**WHAT TO PRODUCE**
Nothing outside the range is wanted. Repeat exactly the lines below from the one with "s2.failOut id 0xF2" through the one with "def State.tryLeave (s".

(Stored data entries)
┄┄┄┄┄┄┄┄┄┄┄┄┄┄┄┄┄┄┄┄

/-- The token of a store that has taken its sequence: it returns to its issuer (R386) and to the deferred stores that carry
it (R240). -/
def State.gotToken (s : State) (c id : Nat) (long : Option Nat) (tok : W32) : State :=
  let put : Outst → Outst := fun o =>
    let a := o.refs.contains (id, false)
    let b := o.refs.contains (id, true)
    let p := { o.pkt with tokA := if a then tok else o.pkt.tokA, tokB := if b then tok else o.pkt.tokB }
    { o with pkt := p, refs := o.refs.filter fun r => decide (r.1 ≠ id) }
  let s1 := (s.outOf c).foldl (fun st e => st.modOut e.1 put) s
  let owed := (s.ctx c).drainToks.flatMap fun d => if d.id = some id then d.longs else []
  let s2 := s1.modCtx c fun t => { t with drainToks := t.drainToks.map fun d => if d.id = some id then { d with tok := some tok } else d }
  (long.toList ++ owed).foldl (fun st l => st.deliver c l (.k tok)) s2

/-- Fields of an Ethernet peer entry (Table 02.12). -/
def peerDist (e : BitVec 256) : Nat := fld e 127 112
def peerPkg (e : BitVec 256) : Nat := fld e 111 105
def peerAsn (e : BitVec 256) : Nat := fld e 104 89
def peerTag (e : BitVec 256) : Nat := fld e 88 73
def peerPorts (e : BitVec 256) : Nat := fld e 72 65
def peerKey (e : BitVec 256) : Nat := fld e 64 57
def peerV (e : BitVec 256) : Bool := bit e 0

/-- Peer entry `i` of a VF. -/
def State.peer (s : State) (vf i : Nat) : BitVec 256 := Tab.getD (s.polder vf).peers i 0

/-- The package and address that a peer entry names. -/
def peerAddr (e : BitVec 256) : PeerAddr :=
  { rip := BitVec.ofNat 128 (fld e 255 128), dist := BitVec.ofNat 16 (peerDist e), pkg := BitVec.ofNat 7 (peerPkg e) }

/-- Puts a packet on one of a peer entry's Ethernet ports that works (R65); which of them is a free choice (log entry 3). -/
def State.emitPeer (s : State) (vf i : Nat) (p : Packet) : Option State :=
  let m := peerPorts (s.peer vf i)
  let ports := (List.range 8).filter fun n => decide (m / 2 ^ n % 2 = 1) && decide ((s.port (12 + n)).st ≠ .failed)
  match ports with
  | [] => none
  | _ => some (s.freeNum.2.modPort (12 + nthD ports (s.freeNum.1 % ports.length) 0) fun q =>
      { q with txq := q.txq ++ [{ p with far := some (peerAddr (s.peer vf i)) }] })

/-- The landing package at the sequencing point: a package of another district counts with its district (R65). -/
def State.landingOf (s : State) (o : Outst) : Nat :=
  match o.peer with
  | none => pkgOf o.pkt.dest
  | some i => let e := s.peer (s.ctx o.ctx).vf i; (peerDist e + 1) * 128 + peerPkg e

/-- Puts a packet on a port; a request that no port can carry fails (R46, R54). -/
def State.depart (s : State) (id : Nat) (p : Packet) : State :=
  let way : Option State := match (s.out? id).bind fun o => o.peer.map fun i => (o, i) with
    | none => s.emit p
    | some (o, i) => s.emitPeer (s.ctx o.ctx).vf i p
  match way with
  | some s1 => s1.modOut id fun x => { x with pkt := p, sent := true }
  | none =>
    let s1 := s.modOut id fun x => { x with pkt := p, sent := true }
    let s2 := if sequenced p.kind && ((s.out? id).bind (·.peer)).isNone then s1.sendDfn p else s1
    s2.failOut id 0xF2

/-- Lets an outstanding packet leave its gateway if it may: after the operations it waits for and earlier operations on its
bytes, with a sequence if it takes one (R51, R217, R218), into the local sluice if it is held there (R387). -/
def State.tryLeave (s : State) (id : Nat) : State :=
  match s.out? id with
  | none => s
  | some o =>
    let pend := s.pendIds o.ctx (s.ctx o.ctx)
    if o.sent || o.unx || o.fault.isSome || !o.refs.isEmpty || o.waits.any pend.contains || s.outBefore id o then s
    else
      let landing := s.landingOf o
      let own := s.pkgNo.toNat
      let p := { o.pkt with req := id, win := s.time.window }
      if sequenced o.pkt.kind then
        match s.takeSeq landing with
        | none => s
        | some (q, s1) =>
          let tok := tokenOf own (landing % 128) s.time.window.toNat q
          let s2 := s1.depart id { p with wtag := tok }
          match o.kind with
          | .token long => s2.gotToken o.ctx id long tok
          | _ => s2
      else if o.pkt.kind = kWRDK then
        match s.takeHeld landing with
        | none => s
        | some (no, s1) =>
          let p1 := { p with aseq := BitVec.ofNat 12 no, wtag := tokenOf own landing s.time.window.toNat (s.lastSeq landing) }
          if landing = own then
            match s1.enterSluice (fld o.pkt.dest 12 8 / 16) p1 with
            | none => s
            | some s2 => s2.modOut id fun x => { x with pkt := p1, sent := true }
          else s1.depart id p1
      else s.depart id p

/-- Every packet of a context that may leave now leaves, in program order. -/
def State.retryLeaves (s : State) (c : Nat) : State :=
  (sortBy (fun (a b : Nat) => decide (a < b)) ((s.outOf c).map (·.1))).foldl State.tryLeave s

/-- Every access of a context at a gateway or an engine whose fault awaits a reply is answered retry: a packet leaves again as
a new one, and an engine entry goes on (R169, R170). -/
def State.answerRetry (s : State) (c : Nat) : State :=
  let go : EngEntry → EngEntry := fun e => { e with fault := none }
  let s0 := s.modCtx c fun t => { t with qMst := t.qMst.map go, qRace := t.qRace.map go, qColl := t.qColl.map go }
  (s.outOf c).foldl (fun st e =>
    if e.2.fault.isSome then (st.modOut e.1 fun o => { o with fault := none, sent := false }).tryLeave e.1 else st) s0

/-- Adds an outstanding packet of a context and lets it leave if it may. -/
def State.send (s : State) (die : Nat) (o : Outst) : State :=
  (({ s with nextId := s.nextId + 1 } : State).addOut die s.nextId o).tryLeave s.nextId

/-! ## Code lines (R289-R293) -/

/-- The address of the line that holds an address. -/
def lineOf (a : Nat) : Nat := a / 64 * 64
/-- The number of the head slot at an address. -/
def slotNo (a : Nat) : Nat := a % 64 / 2

/-- next(h): the address of the head after h (R305), from the copy of the line in use. -/
def nextHead (line : List Byte) (h : Va) : Va :=
  let l := lineOf h.toNat
  let i := slotNo h.toNat
  if i < lineH line then h + 2
  else if lineCont line then BitVec.ofNat 57 (l + 64 + 2)
  else BitVec.ofNat 57 (l + 2 * (lineH line + 1))

/-- next(h) for a thread at head h. -/
def Ctx.next (t : Ctx) (h : Va) : Va :=
  match t.line with
  | some (_, bs) => nextHead bs h
  | none => h + 2

/-- What one head does for one thread. -/
inductive Eff
  /-- It completes without transferring control. -/
  | fall (s : State)
  /-- It completes and control goes to `t`. -/
  | go (s : State) (t : Va)
  /-- It faults; `s` is the state its fault leaves. -/
  | trap (s : State) (b : Bad)
  /-- It has not performed; the thread waits as `p` says and the head issues again. -/
  | wait (s : State) (p : Park)
  /-- It has ended the thread's turn and left its pc as it should be. -/
  | stop (s : State)

/-- A parked or delivered local-path fault (R167): a supervisor thread's fault, and `POLDER_CROSSING` in a world, is
delivered at once; any other parks the thread at its head and queues a record. -/
def xFault (s : State) (c : Nat) (t : Ctx) (kind code va n : Nat) (leaf : Dbl) : Eff :=
  if t.isSv || (t.inWorld && decide (code = 0x0B)) then .trap s { code := code, faddr := BitVec.ofNat 64 va }
  else
    let fid := s.nextId
    let f : PFault := { fid := fid, va := BitVec.ofNat 57 va, code := BitVec.ofNat 8 code, leaf := leaf }
    let s1 := { s with nextId := s.nextId + 1 }
    .wait ((s1.queueFault t.vf (s.faultRec t fid code kind va n leaf 0xFF)).setCtx c { t with fault := some f }) .fault

/-- A translation miss: the head waits for a walk (R165). -/
def xMiss (s : State) (c : Nat) (t : Ctx) (k : AKind) (va n : Nat) : Eff :=
  let w : Walk := { va := BitVec.ofNat 57 va, akind := k, nbytes := n, no := s.nextId }
  .wait (({ s with nextId := s.nextId + 1 } : State).setCtx c { t with walk := some w }) .walk

/-- The key of a retained line. -/
def lineKey (asn l : Nat) : Nat := asn * 2 ^ 57 + l

/-- The line at `l` as a core reads it on entry: a retained copy may serve it again, else it is read through the memory
system and retained (R292). -/
def readLine (s : State) (c : Nat) (t : Ctx) (l : Nat) : Except Eff (List Byte × State) :=
  let kept := Tab.get? (Tab.getD (s.clu t.cluster).lines t.core []) (lineKey t.asn l)
  let draw := match kept with | none => (false, s) | some _ => s.freeBit
  let s := draw.2
  match kept, draw.1 with
  | some bs, true => .ok (bs, s)
  | _, _ =>
    match s.xlate t .fetch l 64 with
    | .miss va => .error (xMiss s c t .fetch va 64)
    | .fault code va leaf => .error (xFault s c t 2 code va 64 leaf)
    | .ok (p :: _) =>
      if p.isLocal then
        if Tab.has s.moving (frameLocal p.pa) then .error (.wait s .retry)
        else if s.poisoned t p.pa 64 then .error (.trap s { code := 0x38, faddr := BitVec.ofNat 64 l })
        else
          let bs := s.seenList t.cluster t.path p.pa 64
          .ok (bs, s.modClu t.cluster fun k => { k with lines := Tab.upd k.lines t.core [] fun m => Tab.put m (lineKey t.asn l) bs })
      else
        match kept with
        | some bs => .ok (bs, s)
        | none =>
          let die := baseOf t.cluster
          let o : Outst := { ctx := c, head := t.pc, kind := .line l, pkt := s.request t kRD (leafApert p.leaf) l 64 [], acc := p.acc }
          let s1 := s.send die o
          .error (.wait s1 (if (s1.ctx c).trap.isSome then .group else .line))
    | .ok [] => .error (.wait s .retry)

/-- Whether slot `i` of a line is a legal target, and the reason if it is not (R293). -/
def targetBad (line : List Byte) (a : Nat) : Option Nat :=
  if a % 2 = 1 then some 0x20 else if slotNo a = 0 then some 0x21 else if lineH line < slotNo a then some 0x22 else none

/-- Checks an address as a target (R293): the line it names and the state after reading it, or what the head does instead.
An address with bits above 56 names no line (log entry 8). -/
def checkTarget (s : State) (c : Nat) (t : Ctx) (a : Dbl) : Except Eff (List Byte × State) :=
  if bit a 0 then .error (.trap s { code := 0x03, faddr := a, finfo := 0x20 })
  else if fld a 63 57 ≠ 0 then
    .error (.trap s.freeNum.2 { code := 0x03, faddr := a, finfo := BitVec.ofNat 64 (s.freeNum.1 % 256) })
  else
    match readLine s c t (lineOf a.toNat) with
    | .error e => .error e
    | .ok (bs, s1) =>
      match lineBad bs with
      | some r => .error (.trap s1 { code := 0x02, faddr := BitVec.ofNat 64 (lineOf a.toNat), finfo := BitVec.ofNat 64 r })
      | none =>
        match targetBad bs a.toNat with
        | some r => .error (.trap s1 { code := 0x03, faddr := a, finfo := BitVec.ofNat 64 r })
        | none => .ok (bs, s1)

/-- Takes the line at an address into use. -/
def Ctx.useLine (t : Ctx) (a : Nat) (bs : List Byte) : Ctx := { t with line := some (lineOf a, bs) }

/-! ## The loop stack (R127-R130) -/

/-- The address lies in an entry's body. -/
def LoopEntry.holds (e : LoopEntry) (a : Va) : Bool := e.start.ule a && a.ule e.stop

/-- Pops from the top every entry that does not hold the target (R129). -/
def popTo (target : Va) : List LoopEntry → List LoopEntry
  | [] => []
  | e :: es => if e.holds target then e :: es else popTo target es

/-- The unwinding of R129; the list holds the top entry first. -/
def unwind (h target : Va) (loops : List LoopEntry) : List LoopEntry :=
  match loops with
  | [] => []
  | e :: _ => if e.holds h then popTo target loops else loops

/-- Completion of head h without a transfer (R128): the entry to go round again, if any, and the stack left. -/
def loopEnd (h : Va) : List LoopEntry → Option Va × List LoopEntry
  | [] => (none, [])
  | e :: es =>
    if e.stop = h then
      if 1 < e.count.toNat then (some e.start, { e with count := e.count - 1 } :: es) else loopEnd h es
    else (none, e :: es)

/-- The four `LOOPSAVE` registers of a stack: position 0 holds the bottom entry, empty positions 0 (R130, R309). -/
def saveLoops (loops : List LoopEntry) : Vector LoopEntry 4 :=
  let b := loops.reverse
  #v[nthD b 0 {}, nthD b 1 {}, nthD b 2 {}, nthD b 3 {}]

/-- Rebuilds the stack from position 0 upward, up to the first position whose count is 0 or whose end lies below its start
(R309). -/
def restoreLoops : List LoopEntry → List LoopEntry → List LoopEntry
  | acc, [] => acc
  | acc, e :: es => if e.count = 0 ∨ e.stop.ult e.start then acc else restoreLoops (e :: acc) es

/-! ## Taking an exception and returning from one (R147, R314) -/

/-- The thread at its handler after fault `code` at epc (R147). -/
def Ctx.enterTrap (t : Ctx) (code : Nat) (epc faddr finfo : Dbl) : Ctx :=
  let r := t.sys
  let t1 := t.setInTrap true
  { t1 with
    sys := { t1.sys with epc := epc, cause := BitVec.ofNat 64 (code % 256), faddr := faddr, finfo := finfo,
                         loopSave := saveLoops t.loops }
    loops := [], pc := r.tvec.setWidth 57, line := none, park := .none, groupDst := [], trap := none, fault := none,
    walk := none, vseq := none }

/-- Takes fault `code` at epc: the thread enters its handler, or, with TVEC = 0, in a handler, or for `SAFEPOINT_OVERDUE`,
its launch is terminated (R147). A TVEC above the address space is an `ILLEGAL_TARGET` there, which terminates (log entry 8). -/
def State.enterTrap (s : State) (c : Nat) (t : Ctx) (code : Nat) (epc faddr finfo : Dbl) (stands : Bool) : State :=
  if t.sys.tvec = 0 || t.inTrap || decide (code = 0x31) then s.terminate t.launch code (some (t, faddr)) (!stands)
  else if fld t.sys.tvec 63 57 ≠ 0 then s.terminate t.launch 0x03 (some (t, t.sys.tvec)) true
  else s.setCtx c (t.enterTrap code epc faddr finfo)

/-- The fault of a head: `EPC` is the head, or the head after it for `TRAP`; in a `VSEQ` loop it is the `VSEQ`, with the
iteration and the body head in `FINFO` (R147, R358). -/
def trapOf (t : Ctx) (h : Va) (b : Bad) : Trap :=
  match t.vseq with
  | none => { code := BitVec.ofNat 8 b.code, epc := (if b.code = 0x3A then t.next h else h).setWidth 64, faddr := b.faddr,
              finfo := b.finfo, stands := b.stands }
  | some q => { code := BitVec.ofNat 8 b.code, epc := q.h.setWidth 64, faddr := b.faddr,
                finfo := BitVec.ofNat 64 (q.j * 2 ^ 32 + q.i * 2 ^ 8) ||| (b.finfo &&& 0xFF), stands := b.stands }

┄┄┄┄┄┄┄┄┄┄┄┄┄┄┄┄┄┄┄┄

**RESULT**
    s2.failOut id 0xF2

/-- Lets an outstanding packet leave its gateway if it may: after the operations it waits for and earlier operations on its
bytes, with a sequence if it takes one (R51, R217, R218), into the local sluice if it is held there (R387). -/
def State.tryLeave (s : State) (id : Nat) : State :=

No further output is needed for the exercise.